My current favorites among these enticing poems come towards the end of the book, like "Late Summer Night" which seems to have been written soon after her move to Texas, and reminds me of the surprising dislocation I felt after my latest move, to California. "Sometimes Like the Ocean" makes poetry from the poetics of a dream, and "Elsewhere" merges the horror of distant war with more personal loss, within the theme of motherhood. "Our Flowers" seems to contain all the elements of previous poems in the book, and contains a favorite line: " Failure is such a beautiful word for something/lousy..." I'm glad for the opportunity to read these poems, and to have them around to read again, and I'll bet you will be, too.
As it happened, two books from Trinity Press itself arrived soon after. In A Special Light by Elroy Bode is a book of essays heavy on reminicence and observation of the Texas hill country.

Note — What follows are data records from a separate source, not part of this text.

-- ==== Sys2Proof/Machine/Events.lean ====
section
/-! DEFINITION. Frames the unit puts on the Bilyen bus and its queue of events (R489, R490, R504 to R506). -/

namespace Sys2Proof.Machine

/-- The payload lengths of CAN FD; a payload is padded with zero bytes to one of them (R495). -/
def fdLength (n : Nat) : Nat :=
  if n ≤ 8 then n else if n ≤ 12 then 12 else if n ≤ 16 then 16 else if n ≤ 20 then 20 else if n ≤ 24 then 24
  else if n ≤ 32 then 32 else if n ≤ 48 then 48 else 64

/-- The 29-bit identifier (R489). -/
def busIdent (function dest src tag : Nat) : Nat := function * 2 ^ 25 + dest * 2 ^ 18 + src * 2 ^ 11 + tag % 2048

/-- Is the unit addressed (R493)? -/
def State.addressed (s : State) : Bool := s.get Obj.busAddressState == 1

/-- May the unit transmit: its controller is on the bus, and no change of the data rate is due (R486, R492)? -/
def State.mayTransmit (s : State) : Bool := !s.bus.busOff && s.bus.rateSwitch.isNone

/-- A frame the unit transmits without error under some address (R490, R509). -/
def State.sendFrame (s : State) (function dest src tag : Nat) (payload : Bytes) : State :=
  if s.mayTransmit then
    (s.send (.bus (busIdent function dest src tag) (padTo (fdLength payload.length) payload))).bump Obj.busFramesSent
  else s

/-- A frame under the unit's own address. -/
def State.sendBus (s : State) (function dest tag : Nat) (payload : Bytes) : State :=
  s.sendFrame function dest (s.get Obj.busAddress) tag payload

/-- Kinds 3 and 4 travel as URGENT_EVENT (R505). -/
def urgentKind (k : Nat) : Bool := k == 3 || k == 4

/-- The payload of an event frame (R504). -/
def BusEvent.payload (e : BusEvent) : Bytes :=
  leBytes 1 e.kind ++ leBytes 1 e.subkind ++ leBytes 2 e.seq ++ zeros 4 ++ leBytes 8 e.tick ++ e.body

/-- Send one event frame (R490, R504). -/
def State.sendEvent (s : State) (e : BusEvent) : State :=
  s.sendBus (if urgentKind e.kind then 1 else 8) 0 e.seq e.payload

/-- May events go out now: the unit is addressed, not in RETAIN, and may transmit (R486, R492, R506)? -/
def State.eventsFlow (s : State) : Bool :=
  s.addressed && s.get Obj.powerState != 2 && s.mayTransmit

/-- Send the events of the list that have never been sent, oldest first. -/
def sendNewEvents : List BusEvent → State → State
  | [], s => s
  | e :: t, s =>
    sendNewEvents t (if e.sentAt.isNone then (s.sendEvent e).bump Obj.eventsSent else s)

/-- Every event not yet sent goes out, when events may (R506). -/
def State.flushEvents (s : State) : State :=
  if s.eventsFlow then
    let t := sendNewEvents s.bus.events s
    { t with bus := { t.bus with
        events := s.bus.events.map fun e => if e.sentAt.isNone then { e with sentAt := some s.gtc } else e } }
  else s

/-- The EVENT_SEQ after another (R504). -/
def nextEventSeq (n : Nat) : Nat := if n ≥ 0xFFFF then 1 else n + 1

/-- Remove the first event that satisfies `p`. -/
def dropFirst (p : BusEvent → Bool) : List BusEvent → List BusEvent
  | [] => []
  | e :: t => if p e then t else e :: dropFirst p t

/-- Room in a full queue of 64 events (R506). -/
def makeRoom (l : List BusEvent) : List BusEvent :=
  if l.length < 64 then l
  else if l.any fun e => !urgentKind e.kind then dropFirst (fun e => !urgentKind e.kind) l
  else l.drop 1

/-- An event occurs: where EventMask enables its kind it is queued, and sent at once where that is possible
(R505, R506). -/
def State.postEvent (s : State) (kind subkind : Nat) (body : Bytes) : State :=
  if bit (s.get Obj.eventMask) (kind - 1) then
    let s := if s.bus.events.length < 64 then s else s.bump Obj.eventsLost
    let seq := nextEventSeq s.bus.eventSeq
    let e : BusEvent := { seq := seq, kind := kind, subkind := subkind, tick := s.gtc, body := body, sentAt := none }
    ({ s with bus := { s.bus with eventSeq := seq, events := makeRoom s.bus.events ++ [e] } }).flushEvents
  else s

/-- JobState changes, with the JOB event (R28, R505). -/
def State.setJobState (s : State) (i new : Nat) : State :=
  let old := s.jobState i
  (s.set (inst Obj.jobState i) new).postEvent 6 new
    (leBytes 1 i ++ leBytes 1 old ++ leBytes 2 (s.get (inst Obj.jobLastReason i)))

/-- The BOOT event (R505). -/
def State.postBoot (s : State) : State :=
  s.postEvent 8 (s.get Obj.bootState) (leBytes 1 (s.get Obj.identityState) ++ leBytes 1 (s.get Obj.fwLastResult))

/-- The BUS event (R505). -/
def State.postBus (s : State) (sub : Nat) : State := s.postEvent 7 sub []

/-- The NETWORK event (R505): port and priority. -/
def State.postNetwork (s : State) (sub port priority : Nat) : State :=
  s.postEvent 5 sub (leBytes 1 port ++ leBytes 1 priority)

/-- The SHOE event (R505); the consumer index is 0xFFFF unless the event is a stall. -/
def State.postShoe (s : State) (sub slot stream ready consumer : Nat) : State :=
  s.postEvent 2 sub (leBytes 1 slot ++ leBytes 1 stream ++ leBytes 2 ready ++ leBytes 2 consumer)

end Sys2Proof.Machine
end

That's not a landscape that frankly attracts me much, but I found myself beguiled by Bode's prose and his memories of times if not places we've shared. The conversational style is most obvious in the very short chapters but its flow, and Bode's way with the particular, can keep you reading despite yourself, or the call of supposedly more urgent matters.

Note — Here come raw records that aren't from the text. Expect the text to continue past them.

/-- The next stripe of a TEST patrol (R350), at its pace; after the last the patrol ends. -/
def patrolRead (results : List UnitResult) (s : State) : State :=
  match s.store.patrol with
  | none => s
  | some n =>
    if s.gtc < s.store.lastPatrol + giga / s.get Obj.patrolPagesPerSecond then s
    else
      match s.store.stripes[n]? with
      | none => s.modStore fun t => { t with patrol := none }
      | some (b, p) =>
        let s := s.modStore fun t => { t with patrol := some (n + 1), lastPatrol := s.gtc }
        patrolUnits ((s.store.validOf b).filter fun u => u.page == p) results (s.bump Obj.patrolStripes)

/-- A mount begins with the power-up of a formatted store (R360). -/
def State.beginMount (s : State) : State := if s.store.formatted then s.set Obj.storeState 1 else s

/-- The mount's steps end (R350, R360): recorded blocks are erased again, and StoreState is READY, or FAULT where neither
copy of the checkpoint or journal could be read. -/
def mountComplete (found : Population) (readable : Bool) (s : State) : State :=
  if s.get Obj.storeState ≠ 1 then s
  else if s.populationReason found ≠ 0 then
    (s.set Obj.storeState 4).set Obj.flashLastReason (s.populationReason found)
  else if ¬ readable then s.set Obj.storeState 4
  else
    let s := s.setGeometry found
    let again := s.store.bands.filter fun b => b.st == 3
    let s := again.foldl (fun s b => s.freeBand b) s
    let s := s.modStore fun t => { t with ops := [], reads := [], failed := [], campaign := none, patrol := none }
    let s := if s.store.unclean then s.bump Obj.uncleanMounts else s
    let s := s.modStore fun t => { t with unclean := false, bands := s.store.bands.map fun b =>
      if b.st = 2 then { b with st := 1 } else b }
    let dies (c : Nat) : Nat := (s.dieIndices.filter fun d => !s.store.retired.contains (c, d)).length
    let s := (List.range 32).foldl (fun s c => s.set (inst Obj.channelDiesInService c) (dies c)) s
    let total := ((List.range 32).map dies).sum
    let s := s.setAll [(Obj.diesInService, total), (Obj.storeState, 2), (Obj.flashLastReason, 0),
      (Obj.userBytes, s.store.userBytes)]
    s.eraseExtremes.storeStatus.endDiscards.cacheStatus

/-! ## Meanings -/

/-- FORMAT (R339). -/
def execFormat (found : Population) (s : State) : Host.Outcome State Fault Refusal :=
  .next (writeCommand Obj.flashCommand 1 (formatStore found) s)

/-- PATROL_FULL (R350). -/
def execPatrolFull (s : State) : Host.Outcome State Fault Refusal := .next (writeCommand Obj.flashCommand 2 patrolFull s)

/-- PATROL_STOP (R350). -/
def execPatrolStop (s : State) : Host.Outcome State Fault Refusal := .next (writeCommand Obj.flashCommand 3 patrolStop s)

/-- PATROL_READ (R350). -/
def execPatrolRead (results : List UnitResult) (s : State) : Host.Outcome State Fault Refusal := .next (patrolRead results s)

/-- CREATE (R341). -/
def execCreate (s : State) : Host.Outcome State Fault Refusal := .next (writeCommand Obj.objectCommand 1 (objectCommand 1) s)

/-- APPEND (R341). -/
def execAppend (s : State) : Host.Outcome State Fault Refusal := .next (writeCommand Obj.objectCommand 2 (objectCommand 2) s)

/-- SEAL (R341). -/
def execSealObject (s : State) : Host.Outcome State Fault Refusal :=
  .next (writeCommand Obj.objectCommand 3 (objectCommand 3) s)

/-- DELETE (R341). -/
def execDelete (s : State) : Host.Outcome State Fault Refusal := .next (writeCommand Obj.objectCommand 4 (objectCommand 4) s)

/-- SECURE_DISCARD (R355). -/
def execSecureDiscard (s : State) : Host.Outcome State Fault Refusal :=
  .next (writeCommand Obj.objectCommand 5 (objectCommand 5) s)

/-- UNIT_READ_REQUEST (R351). -/
def execUnitReadRequest (unit cls : Nat) (reader : Option Nat) (s : State) : Host.Outcome State Fault Refusal :=
  .next (unitReadRequest unit cls reader s)

/-- UNIT_READ_COMPLETE (R345). -/
def execUnitReadComplete (channel die : Nat) (background : Bool) (result : UnitResult) (s : State) :
    Host.Outcome State Fault Refusal :=
  .next (unitReadComplete channel die background result s)

/-- PROGRAM_COMPLETE (R349). -/
def execProgramComplete (channel die : Nat) (ok : Bool) (temperature : Int) (s : State) :
    Host.Outcome State Fault Refusal :=
  .next (programComplete channel die ok temperature s).storeStatus

/-- ERASE_COMPLETE (R349). -/
def execEraseComplete (channel die : Nat) (ok : Bool) (s : State) : Host.Outcome State Fault Refusal :=
  .next (eraseComplete channel die ok s)

/-- GC_CAMPAIGN_START (R346). -/
def execGcCampaignStart (s : State) : Host.Outcome State Fault Refusal := .next (gcStart s)

/-- GC_COPY_COMPLETE (R346). -/
def execGcCopyComplete (s : State) : Host.Outcome State Fault Refusal := .next (gcCopy s).storeStatus

/-- BAND_ERASE (R346). -/
def execBandErase (s : State) : Host.Outcome State Fault Refusal := .next (bandErase s)

/-- WEAR_LEVEL_START (R347). -/
def execWearLevelStart (die : Nat) (s : State) : Host.Outcome State Fault Refusal := .next (wearLevelStart die s)

/-- JOURNAL_FLUSH (R343). -/
def execJournalFlush (s : State) : Host.Outcome State Fault Refusal := .next (journalFlush s)

/-- CHECKPOINT (R343). -/
def execCheckpoint (s : State) : Host.Outcome State Fault Refusal := .next (checkpointCommand s)

/-- FLUSH_ENERGY_UPDATE (R358). -/
def execFlushEnergyUpdate (s : State) : Host.Outcome State Fault Refusal := .next (flushEnergyUpdate s)

/-- HOLDUP_WAIT_TIMEOUT (R358). -/
def execHoldupWaitTimeout (s : State) : Host.Outcome State Fault Refusal := .next (holdupTimeout s)

/-- MOUNT_COMPLETE (R360). -/
def execMountComplete (found : Population) (readable : Bool) (s : State) : Host.Outcome State Fault Refusal :=
  .next (mountComplete found readable s)

/-- CHANNEL_CONTROLLER_FAILURE (R361). -/
def execChannelControllerFailure (channel : Nat) (s : State) : Host.Outcome State Fault Refusal :=
  .next (channelControllerFailure channel s)

end Sys2Proof.Machine
end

The mail occasionally brings a treasure, and that's the word for Home Ground: Language for an American Landscape, edited by Barry Lopez. It's a kind of dictionary of terms pertaining to the landscape, with definitions by a number of distinguished writers, including William Kittredge, Greta Ehrlich, Bill McKibben, Barbara Kingsolver, Linda Hogan and Charles Frazier. Some 45 writers participated, in a three year first draft process with managing editor Debra Gwartney, and another year with Lopez.
My first thought was quite practical--at last a companion to reading the likes of Jim Harrison, only instead of a few line definition of "swale"in the standard dictionary, here is a full page--with history, examples and an illustration! But besides ignoramuses like me, I'm sure people who know these words from familiarity with what they denote will find something in these definitions to light them up as well. There are regional terms and words from folklore that have fallen out of use, plus examples of their use from literary works.
Start at any page and there's something interesting. Barbara Kingsolver provides a precise definition of "derramadero" right after she defines "derelict land" as "Land that has been used, ruined, and consequently abandoned by humans is peculiarly described as derelict--as if the land itself had become careless of its duties." The San Francisco Chronicle review goes into more detail. This volume becomes an instant reference resource, while itself being a connection to place and a portrait of the American landscape.